Organizations should also evaluate the surrounding controls that determine whether an attacker can turn name resolution abuse into meaningful access. Those include:

• DNS health and name resolution hygiene
• NTLM exposure and legacy authentication pathways
• SMB signing enforcement
• password strength and resistance to cracking
• network segmentation, especially between IT and OT environments
• blocking SMB and other unnecessary protocols at the IT/OT boundary
• detection capabilities that can identify poisoning, spoofing, or suspicious authentication behavior tied to LLMNR or NBT-NS
• visibility into where broadcast and fallback protocols are still in use

This is where security maturity and detection capabilities become important. In a traditional enterprise environment, disabling a risky fallback protocol may be the right answer. In OT, the better answer may be containing the exposure through segmentation, protocol restrictions, and detection. Either way, the goal is the same: reduce the attacker’s ability to see the traffic, intercept authentication, and turn a legacy protocol into broader access.

The RMC perspective

At RMC, we believe one of the most persistent cybersecurity problems isn’t always the newest exploit. Often, it is the accumulation of long-known weaknesses that remain embedded in business and operational environments because they were never revisited after deployment.

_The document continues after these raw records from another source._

/-- ROUNDF applies the round function to a half-block and one valid round key, or raises. Formalises R74. -/
def Obligations.RoundfCommandAppliesTheRoundFunction : Prop :=
  (∀ (i : Fin 9) (h : HalfBlock) (s : State), keyValid s i.val = true →
    ∃ t, exec (.roundf (BitVec.ofNat 4 i.val) h) s = .next t ∧ t.result.toNat ≤ 0x03F ∧
      OnlyReturns ((sbox (expand h ^^^ s.rk[i])).setWidth 12) s t) ∧
    (∀ (idx : Index) (h : HalfBlock) (s : State), 9 ≤ idx.toNat →
      ∃ t, exec (.roundf idx h) s = .next t ∧ OnlyRaises .indexRange s t) ∧
    (∀ (i : Fin 9) (h : HalfBlock) (s : State), keyValid s i.val = false →
      ∃ t, exec (.roundf (BitVec.ofNat 4 i.val) h) s = .next t ∧ OnlyRaises .keyInvalid s t) ∧
    (∀ (idx : Index) (h : HalfBlock), decode (0x8#4 ++ idx ++ 0#18 ++ h) = some (.roundf idx h)) ∧
    (∀ (w : Word) (s : State), opField w = 0x8 → (w.extractLsb' 6 6 ≠ 0 ∨ zField w ≠ 0) →
      ∃ t, runWord w s = .next t ∧ OnlyRaises .illegalCmd s t) ∧
    (∀ h : HalfBlock, feistel h 0 = sbox (expand h)) ∧ feistel 0x00 0x00 = 0x2C ∧ feistel 0x3F 0xFF = 0x2C ∧
    ∀ s : State, keyValid s 0 = true → s.rk[0] = 0x65 → ∃ t, runWord 0x80000026 s = .next t ∧ t.result = 0x004

/-- ROUND applies one Feistel round to a block with one valid round key, or raises. Formalises R75. -/
def Obligations.RoundCommandAppliesOneRound : Prop :=
  (∀ (i : Fin 9) (b : Block) (s : State), keyValid s i.val = true →
    ∃ t, exec (.round (BitVec.ofNat 4 i.val) b) s = .next t ∧
      t.result.extractLsb' 6 6 = b.extractLsb' 0 6 ∧
      OnlyReturns (b.extractLsb' 0 6 ++ (b.extractLsb' 6 6 ^^^ feistel (b.extractLsb' 0 6) s.rk[i])) s t) ∧
    (∀ (idx : Index) (b : Block) (s : State), 9 ≤ idx.toNat →
      ∃ t, exec (.round idx b) s = .next t ∧ OnlyRaises .indexRange s t) ∧
    (∀ (i : Fin 9) (b : Block) (s : State), keyValid s i.val = false →
      ∃ t, exec (.round (BitVec.ofNat 4 i.val) b) s = .next t ∧ OnlyRaises .keyInvalid s t) ∧
    (∀ (idx : Index) (b : Block), decode (0x9#4 ++ idx ++ 0#12 ++ b) = some (.round idx b)) ∧
    (∀ (w : Word) (s : State), opField w = 0x9 → zField w ≠ 0 →
      ∃ t, runWord w s = .next t ∧ OnlyRaises .illegalCmd s t) ∧
    feistelRound 0x000 0x00 = 0x02C ∧ feistelRound 0xFFF 0x00 = 0xFE3 ∧
    feistelRound 0x726 0x65 = 0x998 ∧ feistelRound 0x998 0x65 = 0x616 ∧
    ∀ s : State, keyValid s 0 = true → s.rk[0] = 0x65 → ∃ t, runWord 0x90000726 s = .next t ∧ t.result = 0x998

/-- FPERM swaps the halves of a block, and twice restores it. Formalises R76. -/
def Obligations.FpermCommandSwapsTheHalves : Prop :=
  (∀ (b : Block) (s : State), ∃ t, exec (.fperm b) s = .next t ∧
    OnlyReturns (b.extractLsb' 0 6 ++ b.extractLsb' 6 6) s t ∧
    (∃ u, exec (.fperm t.result) t = .next u ∧ u.result = b) ∧
    (b.extractLsb' 0 6 = b.extractLsb' 6 6 → t.result = b)) ∧
    (∀ b : Block, decode (0xA#4 ++ 0#16 ++ b) = some (.fperm b)) ∧
    (∀ (w : Word) (s : State), opField w = 0xA → (nField w ≠ 0 ∨ zField w ≠ 0) →
      ∃ t, runWord w s = .next t ∧ OnlyRaises .illegalCmd s t) ∧
    ∀ s : State, (∃ t, exec (.fperm 0x000) s = .next t ∧ t.result = 0x000) ∧
      (∃ t, exec (.fperm 0xFFF) s = .next t ∧ t.result = 0xFFF) ∧
      (∃ t, exec (.fperm 0x03F) s = .next t ∧ t.result = 0xFC0) ∧
      ∃ t, runWord 0xA0000123 s = .next t ∧ t.result = 0x8C4

/-- ENCRYPT runs n rounds with RK[0] to RK[n-1] and the final permutation, or raises. Formalises R88. -/
def Obligations.EncryptCommandRunsTheRounds : Prop :=
  (∀ (n : Index) (p : Block) (s : State), n.toNat ≤ 9 → (∀ i < n.toNat, keyValid s i = true) →
    ∃ (t : State) (st : Nat → Block), exec (.encrypt n p) s = .next t ∧ OnlyReturns (finalPerm (st n.toNat)) s t ∧
      st 0 = p ∧ ∀ i : Fin 9, i.val < n.toNat → st (i.val + 1) = feistelRound (st i.val) s.rk[i]) ∧
    (∀ (n : Index) (p : Block) (s : State), 9 < n.toNat →
      ∃ t, exec (.encrypt n p) s = .next t ∧ OnlyRaises .roundsRange s t) ∧
    (∀ (n : Index) (p : Block) (s : State) (i : Nat), n.toNat ≤ 9 → i < n.toNat → keyValid s i = false →
      ∃ t, exec (.encrypt n p) s = .next t ∧ OnlyRaises .keyInvalid s t) ∧
    (∀ (n : Index) (p : Block), decode (0x2#4 ++ n ++ 0#12 ++ p) = some (.encrypt n p)) ∧
    (∀ (w : Word) (s : State), opField w = 0x2 → zField w ≠ 0 →
      ∃ t, runWord w s = .next t ∧ OnlyRaises .illegalCmd s t) ∧
    (∀ (p : Block) (s : State), ∃ t, exec (.encrypt 0 p) s = .next t ∧ OnlyReturns (finalPerm p) s t) ∧
    (∀ s : State, keyValid s 0 = true → s.rk[0] = 0x00 → ∃ t, exec (.encrypt 1 0x000) s = .next t ∧ t.result = 0xB00) ∧
    ∀ s : State, ∃ t, serialRun [0x140000CA, 0x24000726] s = .next t ∧ t.result = 0x58C

/-- DECRYPT runs n rounds with RK[n-1] down to RK[0] and the final permutation, or raises. Formalises R89. -/
def Obligations.DecryptCommandRunsTheRoundsInReverse : Prop :=
  (∀ (n : Index) (c : Block) (s : State), n.toNat ≤ 9 → (∀ i < n.toNat, keyValid s i = true) →
    ∃ (t : State) (st : Nat → Block), exec (.decrypt n c) s = .next t ∧ OnlyReturns (finalPerm (st n.toNat)) s t ∧
      st 0 = c ∧
      ∀ i j : Fin 9, i.val + j.val + 1 = n.toNat → st (i.val + 1) = feistelRound (st i.val) s.rk[j]) ∧
    (∀ (n : Index) (c : Block) (s : State), 9 < n.toNat →
      ∃ t, exec (.decrypt n c) s = .next t ∧ OnlyRaises .roundsRange s t) ∧
    (∀ (n : Index) (c : Block) (s : State) (i : Nat), n.toNat ≤ 9 → i < n.toNat → keyValid s i = false →
      ∃ t, exec (.decrypt n c) s = .next t ∧ OnlyRaises .keyInvalid s t) ∧
    (∀ (n : Index) (c : Block), decode (0x3#4 ++ n ++ 0#12 ++ c) = some (.decrypt n c)) ∧
    (∀ (w : Word) (s : State), opField w = 0x3 → zField w ≠ 0 →
      ∃ t, runWord w s = .next t ∧ OnlyRaises .illegalCmd s t) ∧
    (∀ (c : Block) (s : State), ∃ t, exec (.decrypt 0 c) s = .next t ∧ OnlyReturns (finalPerm c) s t) ∧
    (∀ (n : Index) (p : Block) (s t u : State), n.toNat ≤ 9 → (∀ i < n.toNat, keyValid s i = true) →
      exec (.encrypt n p) s = .next t → (∀ i : Fin 9, i.val < n.toNat → u.rk[i] = s.rk[i] ∧ keyValid u i.val = true) →
      ∃ v, exec (.decrypt n t.result) u = .next v ∧ v.result = p) ∧
    (∀ (b : Block) (s : State), keyValid s 0 = true →
      ∃ t u, exec (.encrypt 1 b) s = .next t ∧ exec (.decrypt 1 b) s = .next u ∧ t.result = u.result) ∧
    (∃ (b : Block) (s t u : State), exec (.encrypt 2 b) s = .next t ∧ exec (.decrypt 2 b) s = .next u ∧
      t.err = 0 ∧ u.err = 0 ∧ t.result ≠ u.result) ∧
    ∀ s : State, ∃ t, serialRun [0x140000CA, 0x3400058C] s = .next t ∧ t.result = 0x726

/-- Decrypting what was encrypted with the same round keys gives the plaintext back. Formalises R87. -/
def Obligations.DecryptUndoesEncrypt : Prop :=
  (∀ (p : Block) (ks : List RoundKey), dec (enc p ks) ks = p) ∧
    ∀ (n : Index) (p : Block) (s : State), n.toNat ≤ 9 → (∀ i < n.toNat, keyValid s i = true) →
      ∃ t u, exec (.encrypt n p) s = .next t ∧ exec (.decrypt n t.result) t = .next u ∧ u.err = 0 ∧ u.result = p

/-- ENCRYPT n right after KEYGEN n, K and ROUND i right after WRKEY i, k use the new keys. Rests on
spec/70_reset_and_hazards.md section 3 (R116); spec/41_key_schedule.md section 2 (R80); spec/42_encrypt_decrypt.md
section 2 (R88). -/
def Obligations.KeygenThenEncryptIsTheCipher : Prop :=
  (∀ (n : Index) (key : MasterKey) (p : Block) (s : State), n.toNat ≤ 9 →
    ∃ t u, exec (.keygen n key) s = .next t ∧ exec (.encrypt n p) t = .next u ∧ u.err = 0 ∧
      u.result = enc p ((List.range n.toNat).map (keySched Config.ksSignedLeftMask key))) ∧
    ∀ (i : Fin 9) (k : RoundKey) (b : Block) (s : State),
      ∃ t u, exec (.wrkey (BitVec.ofNat 4 i.val) k) s = .next t ∧
        exec (.round (BitVec.ofNat 4 i.val) b) t = .next u ∧ u.err = 0 ∧ u.result = feistelRound b k

/-- A command reports exactly one code: illegal first, then the range errors, then an invalid key. Formalises R95,
R97. -/
def Obligations.OneCodeByPriority : Prop :=
  (∀ (w : Word) (s : State), ∃ t, runWord w s = .next t ∧
    t.err =
      if illegalWord w = true then 4
      else if opField w = 0x1 ∨ opField w = 0x2 ∨ opField w = 0x3 then
        if 9 < (nField w).toNat then 1
        else if opField w ≠ 0x1 ∧ keysValid s (nField w).toNat = false then 2 else 0
      else if opField w = 0x4 ∨ opField w = 0x5 ∨ opField w = 0x8 ∨ opField w = 0x9 then
        if 8 < (nField w).toNat then 3
        else if opField w ≠ 0x4 ∧ keyValid s (nField w).toNat = false then 2 else 0
      else 0) ∧
    (∀ s : State, ∃ t, runWord 0x8C000040 s = .next t ∧ t.err = 4) ∧
    ∀ (p : Block) (s : State), ∃ t, runWord (0x2A000#20 ++ p) s = .next t ∧ t.err = 1

/-- A command that raises an error changes nothing but the status, save that KEYGEN above 9 clears the valid bits.
Formalises R96. -/
def Obligations.ErrorsChangeNothingElse : Prop :=
  (∀ (w : Word) (s t : State), runWord w s = .next t → t.err ≠ 0 →
    t.busy = false ∧ t.done = true ∧ t.result = s.result ∧ t.rk = s.rk ∧ t.inputs = s.inputs ∧
      (t.rkv = s.rkv ∨ ∃ n key, decode w = some (.keygen n key) ∧ 9 < n.toNat)) ∧
    ∀ (w : Word) (n : Index) (key : MasterKey) (s : State), decode w = some (.keygen n key) → 9 < n.toNat →
      ∃ t, runWord w s = .next t ∧ t.err = 1 ∧ t.rkv = 0 ∧ t.rk = s.rk ∧ t.result = s.result

/-- Acceptance clears ERR, and the command's completion writes its own code. Formalises R98. -/
def Obligations.ErrIsNotSticky : Prop :=
  (∀ s : State, s.pins.rst = false → s.busy = false → s.pins.cmdValid = true →
    ∃ t, step s = .next t ∧ t.err = 0 ∧ t.busy = true) ∧
    ∀ (w : Word) (s : State) (e : BitVec 3) (d : Bool) (r : Block),
      ∃ t u, runWord w s = .next t ∧ runWord w { s with err := e, done := d, result := r } = .next u ∧ u.err = t.err

/-- Only KEYGEN, WRKEY and reset write RK or RKV. Formalises R83. -/
def Obligations.OnlyKeyCommandsAndResetWriteKeys : Prop :=
  ∀ s t : State, step s = .next t → (t.rk ≠ s.rk ∨ t.rkv ≠ s.rkv) →
    s.pins.rst = true ∨
      (s.busy = true ∧ t.busy = false ∧
        ((∃ n key, decode s.cmd = some (.keygen n key)) ∨ ∃ idx key, decode s.cmd = some (.wrkey idx key)))

/-- RESULT is written only by a successful value-producing command or by reset. Rests on spec/10_state.md section 4
(R24); spec/70_reset_and_hazards.md section 3 (R117). -/
def Obligations.OnlyValueCommandsAndResetWriteResult : Prop :=
  ∀ s t : State, step s = .next t → t.result ≠ s.result →
    s.pins.rst = true ∨
      (s.busy = true ∧ t.busy = false ∧ t.done = true ∧ t.err = 0 ∧
        ∃ i, decode s.cmd = some i ∧
          i.mnemonic ∈ [.encrypt, .decrypt, .rdkey, .expand, .subst, .roundf, .round, .fperm])

/-- With no key valid, the key-using commands raise KEY_INVALID and the others complete. Rests on
spec/70_reset_and_hazards.md section 2 (R112); spec/42_encrypt_decrypt.md section 1 (R86). -/
def Obligations.DriversNeedLoadedKeys : Prop :=
  (∀ (i : Instr) (s : State) (n : Nat), s.rkv = 0 → 1 ≤ n → n ≤ 9 →
    ((∃ b, i = .encrypt (BitVec.ofNat 4 n) b ∨ i = .decrypt (BitVec.ofNat 4 n) b ∨ i = .round (BitVec.ofNat 4 (n - 1)) b) ∨
      (∃ h, i = .roundf (BitVec.ofNat 4 (n - 1)) h) ∨ i = .rdkey (BitVec.ofNat 4 (n - 1))) →
    ∃ t, exec i s = .next t ∧ OnlyRaises .keyInvalid s t) ∧
    ∀ (i : Instr) (s : State), s.rkv = 0 →
      (i = .nop ∨ (∃ h, i = .expand h) ∨ (∃ y, i = .subst y) ∨ (∃ b, i = .fperm b ∨ i = .encrypt 0 b ∨ i = .decrypt 0 b)) →
      ∃ t, exec i s = .next t ∧ t.err = 0 ∧ t.done = true ∧ t.busy = false

/-- Every command is idempotent: a second execution leaves the observable state of the first. Rests on
spec/70_reset_and_hazards.md section 3 (R114); spec/90_conflicts.md C12. -/
def Obligations.RepeatedCommandChangesNothing : Prop :=
  ∀ (w : Word) (s : State), ∃ t u, runWord w s = .next t ∧ runWord w t = .next u ∧ u.visible = t.visible

/-- At a completing edge a step runs the command that CMD decodes to. Rests on spec/20_memory.md section 2 (R41);
spec/10_state.md section 6 (R27). `withFetchWord` is the model's, log 11, and so is completing with `wait = 0`, log
16. -/
def Obligations.StepRunsTheDecodedCommand : Prop :=
  (∀ (s : State) (i : Instr), s.pins.rst = false → s.busy = true → s.wait ≤ 1 → i.wellFormed = true →
    decode s.cmd = some i → step s = exec i { s with inputs := s.inputs.tail }) ∧
    (∀ s : State, s.pins.rst = false → s.busy = true → s.wait ≤ 1 → decode s.cmd = none →
      ∃ t, step s = .next t ∧ t.busy = false ∧ t.done = true ∧ t.err = 4 ∧ KeepsKeys s t ∧ KeepsResult s t) ∧
    ∀ (s : State) (w : Nat) (i : Instr), w < 2 ^ 32 → decode (BitVec.ofNat 32 w) = some i →
      step (s.withFetchWord 32 w) = exec i (s.withFetchWord 32 w).tick

/-- cmd_ready is 1 exactly when BUSY = 0 and rst = 0. Formalises R31. -/
def Obligations.ReadyIsIdleAndNotReset : Prop :=
  ∀ s : State, cmdReady s = true ↔ s.busy = false ∧ s.pins.rst = false

/-- A command is accepted exactly at an edge with rst = 0, BUSY = 0 and cmd_valid = 1. Formalises R39. -/
def Obligations.AcceptanceLatchesTheWord : Prop :=
  (∀ s : State, s.pins.rst = false → s.busy = false → s.pins.cmdValid = true →
    ∃ t, step s = .next t ∧ t.cmd = s.pins.cmd ∧ t.busy = true ∧ t.done = false ∧ t.err = 0 ∧
      KeepsKeys s t ∧ KeepsResult s t ∧ t.inputs = s.inputs.tail) ∧
    (∀ s t : State, ¬ (s.pins.rst = false ∧ s.busy = false ∧ s.pins.cmdValid = true) → step s = .next t →
      t.busy = true → s.busy = true ∧ t.cmd = s.cmd) ∧
    ∀ s : State, s.pins.cmdValid = true →
      (cmdReady s = true ↔ s.busy = false ∧ ∃ t, step s = .next t ∧ t.busy = true)

/-- A word presented while cmd_ready = 0, or without cmd_valid, has no effect. Formalises R40. -/
def Obligations.WordsNotAcceptedHaveNoEffect : Prop :=
  (∀ (s : State) (rst v v' : Bool) (w w' : Word) (rest : List PortSample), (s.busy = true ∨ rst = true) →
    step { s with inputs := ⟨rst, v, w⟩ :: rest } = step { s with inputs := ⟨rst, v', w'⟩ :: rest }) ∧
    ∀ (s : State) (rst : Bool) (w w' : Word) (rest : List PortSample),
      step { s with inputs := ⟨rst, false, w⟩ :: rest } = step { s with inputs := ⟨rst, false, w'⟩ :: rest }

/-- While BUSY = 0 and no command is accepted, no state changes. Formalises R44. -/
def Obligations.IdleEdgeChangesNothing : Prop :=
  ∀ s : State, s.busy = false → s.pins.rst = false → s.pins.cmdValid = false →
    ∃ t, step s = .next t ∧ t = { s with inputs := s.inputs.tail } ∧
      statusOutput t = statusOutput s ∧ resultOutput t = resultOutput s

LLMNR and NBT-NS are familiar examples of that problem.

They are legacy convenience features that may still serve a purpose in loosely managed networks, but in enterprise environments they often create more risk than value. When left enabled, they can help attackers collect credentials, impersonate systems, and establish footholds that lead to more significant outcomes.

That’s why this issue keeps showing up in assessments – and why organizations should not dismiss it as old news.

If your environment still relies on default name resolution fallbacks, the real question is whether LLMNR is serving a legitimate business need or preserving an opportunity for attackers.